Reproduce the closing run of lines below verbatim, from the line that contains "(R137): Issue. -/" up to and including the final line.

-.-.-

-- ==== Sys2Proof/Machine/BusTransport.lean ====
section
/-!
DEFINITION. The Bus Transport operations (40_bus_transport.md R130 to R138). A meaning here is the foreground's step of
R131: BUS_INIT whole, and the Issue of the four transfer primitives, whose Complete is the bus engine's (Ops.complete).
-/

namespace Sys2Proof.Machine

/-- What BUS_INIT writes (R134). -/
def initBus (s : State) : State := (s.setBusOpen false).setPending none

/-- BUS_INIT (R134): allowed with nothing in flight; nothing goes on the wire. -/
def execBusInit (s : State) : Out := whenIdle s fun s => .next (initBus s)

/-- START (R135): Issue; refused with a frame open. -/
def execStart (s : State) : Out := whenIdle s (issue .start)

/-- STOP (R136): Issue; refused with no frame open. -/
def execStop (s : State) : Out := whenIdle s (issue .stop)

/-- WRITE_BYTE b (R137): Issue. -/
def execWriteByte (b : Byte) (s : State) : Out := whenIdle s (issue (.write b))

/-- READ_BYTE send_ack (R138): Issue. -/
def execReadByte (sendAck : Bool) (s : State) : Out := whenIdle s (issue (.read sendAck))

end Sys2Proof.Machine
end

-.-.-

### Solution to this exercise:
/-- WRITE_BYTE b (R137): Issue. -/
def execWriteByte (b : Byte) (s : State) : Out := whenIdle s (issue (.write b))

/-- READ_BYTE send_ack (R138): Issue. -/
def execReadByte (sendAck : Bool) (s : State) : Out := whenIdle s (issue (.read sendAck))

end Sys2Proof.Machine
end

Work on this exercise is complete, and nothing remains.